I'm a programmer, not a mathematician, so perhaps I'm totally misunderstanding the entire concept, but in Haskell, I would define the domain as

data Shape = Rock | Paper | Scissors deriving (Eq, Show)

I hope this is sufficiently self-explanatory for non-programmers, but this declares a type (a set, in this case) that contains three (and only three) elements, Rock, Paper, and Scissors. (Don't worry too much about Eq and Show - Eq enables us to compare two of these values with each other, and Show enables our command-line interface to print a representation of a value.)

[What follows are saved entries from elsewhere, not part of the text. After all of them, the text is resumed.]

-- ==== Sys2Proof/Machine/Layout.lean ====
section
/-! DEFINITION. The job store's bounds and readers (R239, R251), the residency table (R22, R60), and what JOB_OPEN and
STRIPE_ADMIT test (R61–R65, R79–R84, R93, R94, R108). -/

namespace Sys2Proof.Machine

/-! ### The job store -/

/-- The first byte of the part area, the last 67,108,864 bytes of the job store (R251): S is a multiple of that size, which is how the
difference is written. -/
def State.partArea (s : State) : Nat := 67108864 * (1024 * 2 ^ s.fld rMemCfg 0 3 - 1)

/-- The job store serves uploads (R36, R249). -/
def State.memReady (s : State) : Bool := s.flag rMemStat 31

/-- A job-store address whose range has the fixed length `len` (R251). -/
def State.fJs (s : State) (off len : Nat) : PField :=
  ⟨off, 8, fun a => decide (a < s.jsSize) && decide (a + len ≤ s.jsSize)⟩

/-- A job-store address with a length field of the command (R251). -/
def State.fJsLen (s : State) (pk : Packet) (off lenOff lenSize : Nat) : List PField :=
  [⟨off, 8, fun a => decide (a < s.jsSize)⟩,
   ⟨lenOff, lenSize, fun l => decide (pkU pk off 8 + l ≤ s.jsSize)⟩]

/-- JOB_OPEN (Table 3-6); JOB is compared with the open jobs by R61, at this step. -/
def State.fJobOpen (s : State) (pk : Packet) : List PField :=
  ⟨0x20, 4, fun v => !(v == 0) && !(s.lay.jobs.any (fun j => j.id == v))⟩ :: s.fJsLen pk 0x28 0x30 8

/-- STRIPE_ADMIT (Table 3-6), with FX_STRIPE's reserved WAIT_US where `fx`. -/
def State.fStripeAdmit (s : State) (pk : Packet) (fx : Bool) : List PField :=
  [anyField 0x20 4, anyField 0x24 4, ⟨0x28, 1, fun v => decide (v < 16)⟩, anyField 0x2A 2, anyField 0x2C 4] ++
    s.fJsLen pk 0x30 0x38 8 ++ (if fx then [] else [⟨0x40, 4, fun v => decide (v ≤ 1000000)⟩])

/-- UPLOAD (Table 3-6, R251): JS_ADDR aligned to 64, LEN a multiple of 64 from 64 bytes to 4 GiB. -/
def State.fUpload (s : State) (pk : Packet) : List PField :=
  [anyField 0x20 8, ⟨0x28, 8, fun v => v % 64 == 0 && decide (v < s.jsSize)⟩,
   ⟨0x30, 8, fun v => v % 64 == 0 && decide (64 ≤ v) && decide (v ≤ 4294967296) &&
     decide (pkU pk 0x28 8 + v ≤ s.jsSize)⟩, anyField 0x38 4]

/-- The lowest uncorrectable block of a range (R239). -/
def State.badBlock (s : State) (a n : Nat) : Option Nat :=
  (s.ddr.bad.filter (fun b => overlap b 64 a n)).foldl (fun m b => match m with
    | none => some b
    | some x => some (min x b)) none

/-- An uncorrectable read (R239): MEM_UNCORR is raised for the block's channel, and the block is latched in MEM_ERRA. -/
def State.memUncorr (s : State) (blk : Nat) : State :=
  let c := bits blk 9 2
  let s1 := (s.wr rMemErraLo (blk / 64 * 64 % 2 ^ 32)).wr rMemErraHi (2 ^ 31 + blk / 2 ^ 32 % 128) |>.hwSet rMemErraHi (2 ^ 31) 0
  let s2 := { s1 with ddr := { s1.ddr with uncorr := updAt s1.ddr.uncorr c (satAdd 0xFFFFFFFF 1) } }
  (s2.count (rMemCnt 1) 1).raise (srcMem 1 c)

/-- A full write of blocks encodes them anew, and makes them correctable again (R236, R239). -/
def State.healBlocks (s : State) (a n : Nat) : State :=
  let whole (b : Nat) : Bool := decide (a ≤ b) && decide (b + 64 ≤ a + n)
  { s with ddr := { s.ddr with bad := s.ddr.bad.filter (fun b => !whole b), errs := s.ddr.errs.filter (fun e => !whole (e.1 / 16 * 64)) } }

/-- The first partly covered uncorrectable block of a write, which makes it fail (R239). -/
def State.partialBad (s : State) (a n : Nat) : Option Nat :=
  (s.ddr.bad.filter (fun b => overlap b 64 a n && !(decide (a ≤ b) && decide (b + 64 ≤ a + n)))).head?

/-- Whole blocks are written (UPLOAD, COMPRESS, CHECK_READ, EYE_SCAN). -/
def State.storeWrite (s : State) (a : Nat) (bs : List Byte) : State := (s.memWrite a bs).healBlocks a bs.length

/-- REFUSED_RESIDENCY, NOT_RESIDENT, naming a 64-byte block counted from `base` (Table 3-5). -/
def notResident (base a : Nat) : Reply := .refuse 0x11 1 ((a - base) / 64) 0

/-- A command's accesses to the job store pass their ports (R242, R248): where one has to wait, its request stands at its channels, and the
packet is decided anew (log entry 164). -/
def State.throughPorts (s : State) (pk : Packet) (l : List (Nat × Nat × Nat)) (f : State → State) : State :=
  match l.find? (fun q => s.portWaits q.1 [q.2]) with
  | some q => (s.portAsks q.1 [q.2]).untake pk
  | none => f (l.foldl (fun t q => t.portServed q.1) s)

/-- A read of `n` bytes at `a` for a command whose blocks count from `base`: on an uncorrectable block it refuses (R239). -/
def State.readChecked (s : State) (pk : Packet) (base a n : Nat) (f : State → List Byte → State) : State :=
  let t := s.readBlocks a n
  match t.badBlock a n with
  | some b => (t.memUncorr b).complete pk (notResident base (max b base))
  | none => f t (s.jsRead a n)

/-- A read for a command through port `p`. -/
def State.movementRead (s : State) (pk : Packet) (p base a n : Nat) (f : State → List Byte → State) : State :=
  s.throughPorts pk [(p, a, n)] fun t => t.readChecked pk base a n f

/-! ### The residency table -/

/-- The region that holds a byte. -/
def State.regionAt (s : State) (a : Nat) : Option Region :=
  s.lay.regions.find? (fun r => decide (r.base ≤ a) && decide (a < r.base + r.len))

/-- The first byte of a range that no region covers. The walk takes at most one step per region. -/
def State.firstHole (s : State) (a stop : Nat) : Nat → Option Nat
  | 0 => if a < stop then some a else none
  | k + 1 =>
    if stop ≤ a then none
    else
      match s.regionAt a with
      | none => some a
      | some r => s.firstHole (r.base + r.len) stop k

/-- The first byte of `n` at `a` that is not resident. -/
def State.notCovered (s : State) (a n : Nat) : Option Nat := s.firstHole a (a + n) s.lay.regions.length

/-- The covering region of lowest address that is not clean. -/
def State.unclean (s : State) (a n : Nat) : Option Region :=
  (s.lay.regions.filter (fun r => overlap r.base r.len a n && decide (r.cause ≠ 0))).foldl (fun m r => match m with
    | none => some r
    | some x => if r.base < x.base then some r else some x) none

/-- A region holds data of an admitted stripe that has not completed (R22), or its map (R94). An admission that waits in test 5 counts
from its decision (R66, log entry 79). -/
def State.pinnedRegion (s : State) (r : Region) : Bool :=
  (s.lay.stripes ++ s.lay.waiting.map (·.stripe)).any (fun x => overlap r.base r.len x.data x.len ||
    (match x.map with | some m => overlap r.base r.len m.addr (2 * m.nx * m.ny) | none => false))

/-- The table entry of the first pinned region that a range overlaps: entries are numbered in the order they were made
(log entry 24). -/
def State.pinnedEntry (s : State) (a n : Nat) : Option Nat :=
  let rec go (i : Nat) : List Region → Option Nat
    | [] => none
    | r :: t => if overlap r.base r.len a n && s.pinnedRegion r then some i else go (i + 1) t
  go 0 s.lay.regions

/-- Every region that a range overlaps is removed whole (R60). -/
def State.removeRegions (s : State) (a n : Nat) : State :=
  { s with lay := { s.lay with regions := s.lay.regions.filter (fun r => !overlap r.base r.len a n) } }

/-- A region is entered (R60). -/
def State.enterRegion (s : State) (r : Region) : State :=
  { s with lay := { s.lay with regions := s.lay.regions ++ [r] } }

/-- Why a destination is refused (R22, R60, R251), and none when it may be written. -/
def State.destRefused (s : State) (a n : Nat) : Option Reply :=
  if overlap a n s.partArea 67108864 then some (.refuse 0x11 4 0xFFFFFF 0)
  else
    match s.pinnedEntry a n with
    | some i => some (.refuse 0x11 4 i 0)
    | none =>
      if 4096 ≤ (s.lay.regions.filter (fun r => !overlap r.base r.len a n)).length then some (.refuse 0x11 8 0 0) else none

/-- The bytes `bs` become one resident region at `a` (R60). A region that no walker reads clean has cause TYPE at its first
byte. A region that COMPRESS or EYE_SCAN makes is walked as one of UPLOAD is (log entry 158). -/
def State.resident (s : State) (a : Nat) (bs : List Byte) : State :=
  let s1 := (s.removeRegions a bs.length).storeWrite a bs
  match walk a bs with
  | none => s1.enterRegion ⟨a, bs.length, 0, 0⟩
  | some (at_, c) => s1.enterRegion ⟨a, bs.length, c, at_⟩

/-- The bytes `bs` become one resident region at `a` and the command replies `ok`; a destination that can no longer be written when
they come is refused like one at the decision (log entry 154). -/
def State.residentReply (s : State) (pk : Packet) (a : Nat) (bs : List Byte) (ok : Reply) : State :=
  match s.destRefused a bs.length with
  | some r => s.complete pk r
  | none => (s.resident a bs).complete pk ok

/-- Engine 1 has failed a check (R213). -/
def State.rle1Fail (s : State) : State := (s.count (rRleCnt 3) 1).raise srcRle1Verify

/-! ### JOB_OPEN -/

/-- RECORD_CHECK: the name, and in RBUF the failing record's address and cause (R81). -/
def recordCheck (name at_ cause : Nat) : Reply :=
  ⟨0x11, 3 * 2 ^ 24 + name, 0, leBytes 8 at_ ++ leBytes 4 cause ++ zeros 4, 1, false⟩

/-- The name of the record number `i` of a job part whose head is `bs` (R81). -/
def jobRecName (i ncell : Nat) (bs : List Byte) : Nat :=
  if i = 0 then 0xFFFF00
  else if i = 1 then 0xFFFF01
  else if i = 2 then 0xFFFF02
  else if i < 3 + ncell ∧ recType bs = 4 then getU bs 8 2
  else 0xFFFF03

/-- The name of the record of a job part at or around an address (R81), from the bytes of the part and those after it; outside the
range it is 0xFF_FFFD. A record that HDR_LEN ends inside holds its bytes up to there. -/
def jobNameAt (hdr len : Nat) (bs : List Byte) (at_ : Nat) : Nat :=
  if at_ < hdr ∨ hdr + len ≤ at_ then 0xFFFFFD
  else
    let ncell := getU bs 0x14 2
    let recs := splitRecs hdr bs.length bs
    let before := recs.filter (fun p => decide (p.1 ≤ at_))
    let past := match recs.getLast? with | some p => p.1 + p.2.length | none => hdr
    let inside := before.any (fun p => decide (at_ < p.1 + p.2.length))
    let i := if inside then before.length - 1 else before.length
    let start :=
      if inside then (match before.getLast? with | some p => p.1 | none => hdr)
      else if past ≤ at_ ∧ at_ < past + recLen (bs.drop (past - hdr)) then past else at_
    jobRecName i ncell (bs.drop (start - hdr))

/-- The bytes that one nested record of a cell takes in its context (R84, R383): a tile is its header of 24 bytes unchanged,
its decoded bytes, and zeros up to a multiple of 8. -/
def loadRec (bs : List Byte) : List Byte :=
  if recType bs = 11 then
    let px := (rleDecode (tileCode bs false) (tileSize bs false)).getD []
    slice bs 0 24 ++ px ++ zeros ((8 - px.length % 8) % 8)
  else bs.take (recLen bs)

/-- Bounds of a cell-form record: lowest x and y, highest x and y, for a pitch. -/
def recBox (bs : List Byte) (pitch : Nat) : Int × Int × Int × Int :=
  let c := coordAt bs false
  match recType bs with
  | 9 => (min (c 2) (c 3), c 0, max (c 4) (c 5), c 1)
  | 10 => (c 0, c 1, c 2, c 3)
  | _ => (c 0, c 1, c 0 + getU bs 16 1 * pitch, c 1 + getU bs 17 1 * pitch)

We can now define an operation <> which returns the winner of two shapes:

(<>) :: Shape -> Shape -> Shape
Rock     <> Rock     = Rock
Rock     <> Paper    = Paper
Rock     <> Scissors = Rock
Paper    <> Paper    = Paper
Paper    <> Scissors = Scissors
Paper    <> Rock     = Paper
Scissors <> Scissors = Scissors
Scissors <> Rock     = Rock
Scissors <> Paper    = Scissors

Again, I hope this is readable even for non-programmers. The top line (<>) :: Shape -> Shape -> Shape simply declares that <> is an operation that takes two Shape values and returns a Shape value. Thus, it's a binary operation that closes over Shape (if I got my terminology right).

You can read this function implementation as a table. For example, if you have a Paper and a Scissors value, you find the Paper <> Scissors entry in the table, the result of which is Scissors.

This operation is certainly not associative:

*RPS> (Paper <> Rock) <> Scissors
*RPS> Paper <> (Rock <> Scissors)

I don't know how to prove that no identity element exists, but I don't think it does.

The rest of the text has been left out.